Powered by a giant "what if?" Resistance is an unexpectedly suspenseful meditation on the ways the schisms of war can break down when reduced to the human element, isolated from the larger machine. With finely detailed prose and compassionate narration, Owen Sheers shapes an unusual war novel, almost completely removed from violence and political struggles, yet no less terrifying.

When the women in a remote Welsh valley wake to find their men gone without a trace, and a handful of German soldiers arrive days later on a mysterious mission, the tiny farming community is thrown into a state of suspended animation as a brutal winter descends, forcing the women to form a tentative alliance with the soldiers in order to survive. Mysteries abound, as the fate of the disappeared Welsh men is unknown, and the purpose of the German soldiers is unclear. As the war wages on, all outsiders cease their intermittent forays into the cloistered valley, and even the mail stops and radio signals fade, sealing them off from the rest of the world and the war. As much a character as any of the women or soldiers, the Olchon valley (in the Black Mountains area of the Brecon Beacons) emerges as a beautiful and affecting backdrop for the human drama.

At the heart of the novel is Sarah Lewis, a young wife, not yet a mother, facing fear, anger, and deep sadness. Each evening she pens an account of the day to her missing husband, each day she imagines clues or signs in the scenery, and at night she dreams of him. Through her we experience the heart wrenching loneliness, the blur of one day into the next as she and the other women throw themselves into the hard labors of maintaining their farms without their husbands and sons. Bolstered by the dimming hope that her husband will return, and conflicted in her reluctant friendship with a German soldier, Sarah wavers between fatalistic despair and hardy determination.

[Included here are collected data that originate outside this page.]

/-- Major 0x04, format A (R152 and R63). -/
noncomputable def decode04 (g : BitVec 3) (k : BitVec 1) (fn : BitVec 4) (d : BitVec 6) (a : BitVec 6) (b : BitVec 6) : Except DecodeError Instr :=
  match fn.toNat with
  | 0 => if g = 7#3 ∧ k = 0#1 ∧ d = 0#6 ∧ a = 0#6 ∧ b = 0#6 then .ok (.regang) else .error .fieldNotZero
  | 1 => if k = 0#1 ∧ d.extractLsb' 3 3 = 0#3 ∧ a.extractLsb' 3 3 = 0#3 ∧ b = 0#6 then .ok (.pfoldEvery ⟨g, (d.extractLsb' 0 3), (a.extractLsb' 0 3)⟩) else if k = 0#1 ∧ d.extractLsb' 3 3 = 0#3 ∧ a.extractLsb' 3 3 = 0#3 ∧ b = 1#6 then .ok (.pfoldSome ⟨g, (d.extractLsb' 0 3), (a.extractLsb' 0 3)⟩) else if k = 0#1 ∧ d.extractLsb' 3 3 = 0#3 ∧ a.extractLsb' 3 3 = 0#3 ∧ b = 2#6 then .ok (.pfoldOdd ⟨g, (d.extractLsb' 0 3), (a.extractLsb' 0 3)⟩) else if k = 0#1 ∧ d.extractLsb' 3 3 = 0#3 ∧ a.extractLsb' 3 3 = 0#3 ∧ b = 3#6 then .ok (.pfoldAgree ⟨g, (d.extractLsb' 0 3), (a.extractLsb' 0 3)⟩) else .error .fieldNotZero
  | 2 => if k = 0#1 ∧ a.extractLsb' 3 3 = 0#3 ∧ b = 0#6 then .ok (.pmask ⟨g, d, (a.extractLsb' 0 3)⟩) else if k = 0#1 ∧ a.extractLsb' 3 3 = 0#3 ∧ b = 1#6 then .ok (.pmaskBelow ⟨g, d, (a.extractLsb' 0 3)⟩) else .error .fieldNotZero
  | 3 => if k = 0#1 ∧ a.extractLsb' 3 3 = 0#3 ∧ b = 0#6 then .ok (.prank ⟨g, d, (a.extractLsb' 0 3)⟩) else if k = 0#1 ∧ a.extractLsb' 3 3 = 0#3 ∧ b = 1#6 then .ok (.prankTotal ⟨g, d, (a.extractLsb' 0 3)⟩) else .error .fieldNotZero
  | _ => .error .unlistedMinor

/-- Major 0x05, format A (R154 and R63). -/
noncomputable def decode05 (g : BitVec 3) (k : BitVec 1) (fn : BitVec 4) (d : BitVec 6) (a : BitVec 6) (b : BitVec 6) : Except DecodeError Instr :=
  match fn.toNat with
  | 0 => .ok (.lfetchAt ⟨g, k, d, a, b⟩)
  | 1 => .ok (.lfetchOff ⟨g, k, d, a, b⟩)
  | 2 => .ok (.lfetchFlip ⟨g, k, d, a, b⟩)
  | 3 => .ok (.lfetchHead ⟨g, k, d, a, b⟩)
  | _ => .error .unlistedMinor

/-- Major 0x06, format A (R249 and R63). -/
noncomputable def decode06 (g : BitVec 3) (k : BitVec 1) (fn : BitVec 4) (d : BitVec 6) (a : BitVec 6) (b : BitVec 6) : Except DecodeError Instr :=
  match fn.toNat with
  | 0 => if k = 0#1 ∧ b = 0#6 then .ok (.gredAddS32 ⟨g, d, a⟩) else .error .fieldNotZero
  | 1 => if k = 0#1 ∧ b = 0#6 then .ok (.gredMinS32 ⟨g, d, a⟩) else .error .fieldNotZero
  | 2 => if k = 0#1 ∧ b = 0#6 then .ok (.gredMaxS32 ⟨g, d, a⟩) else .error .fieldNotZero
  | 3 => if k = 0#1 ∧ b = 0#6 then .ok (.gredMinN32 ⟨g, d, a⟩) else .error .fieldNotZero
  | 4 => if k = 0#1 ∧ b = 0#6 then .ok (.gredMaxN32 ⟨g, d, a⟩) else .error .fieldNotZero
  | 5 => if k = 0#1 ∧ b = 0#6 then .ok (.gredAnd ⟨g, d, a⟩) else .error .fieldNotZero
  | 6 => if k = 0#1 ∧ b = 0#6 then .ok (.gredOr ⟨g, d, a⟩) else .error .fieldNotZero
  | 7 => if k = 0#1 ∧ b = 0#6 then .ok (.gredXor ⟨g, d, a⟩) else .error .fieldNotZero
  | 8 => if k = 0#1 ∧ b = 0#6 then .ok (.gredAddF32 ⟨g, d, a⟩) else .error .fieldNotZero
  | 9 => if k = 0#1 ∧ b = 0#6 then .ok (.gredMinF32 ⟨g, d, a⟩) else .error .fieldNotZero
  | 10 => if k = 0#1 ∧ b = 0#6 then .ok (.gredMaxF32 ⟨g, d, a⟩) else .error .fieldNotZero
  | 11 => if k = 0#1 ∧ b = 0#6 then .ok (.gredAddF64 ⟨g, d, a⟩) else .error .fieldNotZero
  | 12 => if k = 0#1 ∧ b = 0#6 then .ok (.gredMinF64 ⟨g, d, a⟩) else .error .fieldNotZero
  | 13 => if k = 0#1 ∧ b = 0#6 then .ok (.gredMaxF64 ⟨g, d, a⟩) else .error .fieldNotZero
  | _ => .error .unlistedMinor

/-- Major 0x07, format A (R249 and R63). -/
noncomputable def decode07 (g : BitVec 3) (k : BitVec 1) (fn : BitVec 4) (d : BitVec 6) (a : BitVec 6) (b : BitVec 6) : Except DecodeError Instr :=
  match fn.toNat with
  | 0 => if k = 0#1 ∧ b = 0#6 then .ok (.gscanAddS32 ⟨g, d, a⟩) else .error .fieldNotZero
  | 1 => if k = 0#1 ∧ b = 0#6 then .ok (.gscanMinS32 ⟨g, d, a⟩) else .error .fieldNotZero
  | 2 => if k = 0#1 ∧ b = 0#6 then .ok (.gscanMaxS32 ⟨g, d, a⟩) else .error .fieldNotZero
  | 3 => if k = 0#1 ∧ b = 0#6 then .ok (.gscanMinN32 ⟨g, d, a⟩) else .error .fieldNotZero
  | 4 => if k = 0#1 ∧ b = 0#6 then .ok (.gscanMaxN32 ⟨g, d, a⟩) else .error .fieldNotZero
  | 5 => if k = 0#1 ∧ b = 0#6 then .ok (.gscanAnd ⟨g, d, a⟩) else .error .fieldNotZero
  | 6 => if k = 0#1 ∧ b = 0#6 then .ok (.gscanOr ⟨g, d, a⟩) else .error .fieldNotZero
  | 7 => if k = 0#1 ∧ b = 0#6 then .ok (.gscanXor ⟨g, d, a⟩) else .error .fieldNotZero
  | 8 => if k = 0#1 ∧ b = 0#6 then .ok (.gscanAddF32 ⟨g, d, a⟩) else .error .fieldNotZero
  | 9 => if k = 0#1 ∧ b = 0#6 then .ok (.gscanMinF32 ⟨g, d, a⟩) else .error .fieldNotZero
  | 10 => if k = 0#1 ∧ b = 0#6 then .ok (.gscanMaxF32 ⟨g, d, a⟩) else .error .fieldNotZero
  | 11 => if k = 0#1 ∧ b = 0#6 then .ok (.gscanAddF64 ⟨g, d, a⟩) else .error .fieldNotZero
  | 12 => if k = 0#1 ∧ b = 0#6 then .ok (.gscanMinF64 ⟨g, d, a⟩) else .error .fieldNotZero
  | 13 => if k = 0#1 ∧ b = 0#6 then .ok (.gscanMaxF64 ⟨g, d, a⟩) else .error .fieldNotZero
  | _ => .error .unlistedMinor

/-- Major 0x08, format A (R160 and R63). -/
noncomputable def decode08 (g : BitVec 3) (k : BitVec 1) (fn : BitVec 4) (d : BitVec 6) (a : BitVec 6) (b : BitVec 6) : Except DecodeError Instr :=
  match fn.toNat with
  | 0 => .ok (.add ⟨g, k, d, a, b⟩)
  | 1 => .ok (.sub ⟨g, k, d, a, b⟩)
  | 2 => .ok (.mul ⟨g, k, d, a, b⟩)
  | 3 => .ok (.mulhiS32 ⟨g, k, d, a, b⟩)
  | 4 => .ok (.mulhiN32 ⟨g, k, d, a, b⟩)
  | 5 => .ok (.mad ⟨g, k, d, a, b⟩)
  | 6 => .ok (.divS32 ⟨g, k, d, a, b⟩)
  | 7 => .ok (.divN32 ⟨g, k, d, a, b⟩)
  | 8 => .ok (.remS32 ⟨g, k, d, a, b⟩)
  | 9 => .ok (.remN32 ⟨g, k, d, a, b⟩)
  | 10 => .ok (.minS32 ⟨g, k, d, a, b⟩)
  | 11 => .ok (.maxS32 ⟨g, k, d, a, b⟩)
  | 12 => .ok (.minN32 ⟨g, k, d, a, b⟩)
  | 13 => .ok (.maxN32 ⟨g, k, d, a, b⟩)
  | 14 => if a = 0#6 then .ok (.absS32 ⟨g, k, d, b⟩) else .error .fieldNotZero
  | 15 => .ok (.addsS32 ⟨g, k, d, a, b⟩)
  | _ => .error .unlistedMinor

/-- Major 0x09, format A (R163 and R63). -/
noncomputable def decode09 (g : BitVec 3) (k : BitVec 1) (fn : BitVec 4) (d : BitVec 6) (a : BitVec 6) (b : BitVec 6) : Except DecodeError Instr :=
  match fn.toNat with
  | 0 => .ok (.addS64 ⟨g, k, d, a, b⟩)
  | 1 => .ok (.subS64 ⟨g, k, d, a, b⟩)
  | 2 => .ok (.mulS64 ⟨g, k, d, a, b⟩)
  | 3 => .ok (.mulhiS64 ⟨g, k, d, a, b⟩)
  | 4 => .ok (.mulhiN64 ⟨g, k, d, a, b⟩)
  | 5 => .ok (.madS64 ⟨g, k, d, a, b⟩)
  | 6 => .ok (.minS64 ⟨g, k, d, a, b⟩)
  | 7 => .ok (.maxS64 ⟨g, k, d, a, b⟩)
  | 8 => .ok (.minN64 ⟨g, k, d, a, b⟩)
  | 9 => .ok (.maxN64 ⟨g, k, d, a, b⟩)
  | 10 => .ok (.shl64 ⟨g, k, d, a, b⟩)
  | 11 => .ok (.shrN64 ⟨g, k, d, a, b⟩)
  | 12 => .ok (.shrS64 ⟨g, k, d, a, b⟩)
  | 13 => .ok (.lea ⟨g, k, d, a, b⟩)
  | _ => .error .unlistedMinor

/-- Major 0x0a, format A (R164 and R63). -/
noncomputable def decode0A (g : BitVec 3) (k : BitVec 1) (fn : BitVec 4) (d : BitVec 6) (a : BitVec 6) (b : BitVec 6) : Except DecodeError Instr :=
  match fn.toNat with
  | 0 => .ok (.and_ ⟨g, k, d, a, b⟩)
  | 1 => .ok (.or_ ⟨g, k, d, a, b⟩)
  | 2 => .ok (.xor_ ⟨g, k, d, a, b⟩)
  | 3 => .ok (.andn ⟨g, k, d, a, b⟩)
  | 4 => .ok (.shl ⟨g, k, d, a, b⟩)
  | 5 => .ok (.shrN32 ⟨g, k, d, a, b⟩)
  | 6 => .ok (.shrS32 ⟨g, k, d, a, b⟩)
  | 7 => .ok (.rotl ⟨g, k, d, a, b⟩)
  | 8 => if a = 0#6 then .ok (.popc ⟨g, k, d, b⟩) else .error .fieldNotZero
  | 9 => if a = 0#6 then .ok (.clz ⟨g, k, d, b⟩) else .error .fieldNotZero
  | 10 => if a = 0#6 then .ok (.ctz ⟨g, k, d, b⟩) else .error .fieldNotZero
  | 11 => if a = 0#6 then .ok (.brev ⟨g, k, d, b⟩) else .error .fieldNotZero
  | 12 => .ok (.bext ⟨g, k, d, a, b⟩)
  | 13 => .ok (.bins ⟨g, k, d, a, b⟩)
  | 14 => if a = 0#6 then .ok (.mov ⟨g, k, d, b⟩) else .error .fieldNotZero
  | _ => .error .unlistedMinor

/-- Major 0x0b, format A (R166 and R63). -/
noncomputable def decode0B (g : BitVec 3) (k : BitVec 1) (fn : BitVec 4) (d : BitVec 6) (a : BitVec 6) (b : BitVec 6) : Except DecodeError Instr :=
  match fn.toNat with
  | 0 => if d.extractLsb' 3 3 = 0#3 then .ok (.eq ⟨g, k, (d.extractLsb' 0 3), a, b⟩) else .error .fieldNotZero
  | 1 => if d.extractLsb' 3 3 = 0#3 then .ok (.ne ⟨g, k, (d.extractLsb' 0 3), a, b⟩) else .error .fieldNotZero
  | 2 => if d.extractLsb' 3 3 = 0#3 then .ok (.ltS32 ⟨g, k, (d.extractLsb' 0 3), a, b⟩) else .error .fieldNotZero
  | 3 => if d.extractLsb' 3 3 = 0#3 then .ok (.leS32 ⟨g, k, (d.extractLsb' 0 3), a, b⟩) else .error .fieldNotZero
  | 4 => if d.extractLsb' 3 3 = 0#3 then .ok (.ltN32 ⟨g, k, (d.extractLsb' 0 3), a, b⟩) else .error .fieldNotZero
  | 5 => if d.extractLsb' 3 3 = 0#3 then .ok (.leN32 ⟨g, k, (d.extractLsb' 0 3), a, b⟩) else .error .fieldNotZero
  | 6 => if d.extractLsb' 3 3 = 0#3 then .ok (.gtS32 ⟨g, k, (d.extractLsb' 0 3), a, b⟩) else .error .fieldNotZero
  | 7 => if d.extractLsb' 3 3 = 0#3 then .ok (.geS32 ⟨g, k, (d.extractLsb' 0 3), a, b⟩) else .error .fieldNotZero
  | 8 => if d.extractLsb' 3 3 = 0#3 then .ok (.gtN32 ⟨g, k, (d.extractLsb' 0 3), a, b⟩) else .error .fieldNotZero
  | 9 => if d.extractLsb' 3 3 = 0#3 then .ok (.geN32 ⟨g, k, (d.extractLsb' 0 3), a, b⟩) else .error .fieldNotZero
  | 10 => if d.extractLsb' 3 3 = 0#3 then .ok (.ltS64 ⟨g, k, (d.extractLsb' 0 3), a, b⟩) else .error .fieldNotZero
  | 11 => if d.extractLsb' 3 3 = 0#3 then .ok (.ltN64 ⟨g, k, (d.extractLsb' 0 3), a, b⟩) else .error .fieldNotZero
  | 12 => if d.extractLsb' 3 3 = 0#3 then .ok (.eq64 ⟨g, k, (d.extractLsb' 0 3), a, b⟩) else .error .fieldNotZero
  | _ => .error .unlistedMinor

/-- Major 0x0c, format A (R167 and R63). -/
noncomputable def decode0C (g : BitVec 3) (k : BitVec 1) (fn : BitVec 4) (d : BitVec 6) (a : BitVec 6) (b : BitVec 6) : Except DecodeError Instr :=
  match fn.toNat with
  | 0 => if d.extractLsb' 3 3 = 0#3 ∧ a.extractLsb' 3 3 = 0#3 ∧ b.extractLsb' 3 3 = 0#3 then .ok (.pand ⟨g, k, (d.extractLsb' 0 3), (a.extractLsb' 0 3), (b.extractLsb' 0 3)⟩) else .error .fieldNotZero
  | 1 => if d.extractLsb' 3 3 = 0#3 ∧ a.extractLsb' 3 3 = 0#3 ∧ b.extractLsb' 3 3 = 0#3 then .ok (.por ⟨g, k, (d.extractLsb' 0 3), (a.extractLsb' 0 3), (b.extractLsb' 0 3)⟩) else .error .fieldNotZero
  | 2 => if d.extractLsb' 3 3 = 0#3 ∧ a.extractLsb' 3 3 = 0#3 ∧ b.extractLsb' 3 3 = 0#3 then .ok (.pxor ⟨g, k, (d.extractLsb' 0 3), (a.extractLsb' 0 3), (b.extractLsb' 0 3)⟩) else .error .fieldNotZero
  | 3 => if d.extractLsb' 3 3 = 0#3 ∧ a.extractLsb' 3 3 = 0#3 ∧ b.extractLsb' 3 3 = 0#3 then .ok (.pandn ⟨g, k, (d.extractLsb' 0 3), (a.extractLsb' 0 3), (b.extractLsb' 0 3)⟩) else .error .fieldNotZero
  | 4 => if d.extractLsb' 3 3 = 0#3 ∧ a = 0#6 ∧ b.extractLsb' 3 3 = 0#3 then .ok (.pmov g k (d.extractLsb' 0 3) (b.extractLsb' 0 3)) else .error .fieldNotZero
  | 5 => if a = 0#6 ∧ b.extractLsb' 3 3 = 0#3 then .ok (.pread g k d (b.extractLsb' 0 3)) else .error .fieldNotZero
  | _ => .error .unlistedMinor

/-- Major 0x0d, format I (R168 and R63). -/
noncomputable def decode0D (g : BitVec 3) (d : BitVec 6) (a : BitVec 6) (imm : BitVec 11) : Except DecodeError Instr :=
  .ok (.addi g d a imm)

/-- Major 0x0e, format W (R169 and R63). -/
noncomputable def decode0E (g : BitVec 3) (d : BitVec 6) (vs : BitVec 1) (imm : BitVec 16) : Except DecodeError Instr :=
  .ok (.movi g d vs imm)

/-- Major 0x0f, format W (R169 and R63). -/
noncomputable def decode0F (g : BitVec 3) (d : BitVec 6) (vs : BitVec 1) (imm : BitVec 16) : Except DecodeError Instr :=
  .ok (.movhi g d vs imm)

/-- Major 0x10, format A (R178 and R63). -/
noncomputable def decode10 (g : BitVec 3) (k : BitVec 1) (fn : BitVec 4) (d : BitVec 6) (a : BitVec 6) (b : BitVec 6) : Except DecodeError Instr :=
  match fn.toNat with
  | 0 => .ok (.addF32 ⟨g, k, d, a, b⟩)
  | 1 => .ok (.subF32 ⟨g, k, d, a, b⟩)
  | 2 => .ok (.mulF32 ⟨g, k, d, a, b⟩)
  | 3 => .ok (.fmaF32 ⟨g, k, d, a, b⟩)
  | 4 => .ok (.fnmaF32 ⟨g, k, d, a, b⟩)
  | 5 => .ok (.minF32 ⟨g, k, d, a, b⟩)
  | 6 => .ok (.maxF32 ⟨g, k, d, a, b⟩)
  | 7 => if a = 0#6 then .ok (.absF32 ⟨g, k, d, b⟩) else .error .fieldNotZero
  | 8 => if a = 0#6 then .ok (.negF32 ⟨g, k, d, b⟩) else .error .fieldNotZero
  | 9 => if a = 0#6 then .ok (.rcpF32 ⟨g, k, d, b⟩) else .error .fieldNotZero
  | 10 => if a = 0#6 then .ok (.rsqrtF32 ⟨g, k, d, b⟩) else .error .fieldNotZero
  | 11 => if a = 0#6 then .ok (.sqrtF32 ⟨g, k, d, b⟩) else .error .fieldNotZero
  | 12 => if a = 0#6 then .ok (.exp2F32 ⟨g, k, d, b⟩) else .error .fieldNotZero
  | 13 => if a = 0#6 then .ok (.log2F32 ⟨g, k, d, b⟩) else .error .fieldNotZero
  | 14 => .ok (.copysignF32 ⟨g, k, d, a, b⟩)
  | _ => .error .unlistedMinor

Albrecht, the German patrol's commanding officer, struggles with the nebulous goals of his mission, his wavering support of the war, and his human desire to escape into the anonymous hills of the Olchon valley, away from the war and its violent aims. We see his countenance change, from his first imperious visit to Sarah's home and smirking threats, to his gradual softening as he ceases to believe in the trappings of his uniform and seeks to make amends and gain Sarah's trust. In Albrecht we see the painful partitioning of the brain and the soul, so necessary to fighting a war, as it breaks down, and he is moved to make decisions that affect the fate of the entire valley, women and soldiers both.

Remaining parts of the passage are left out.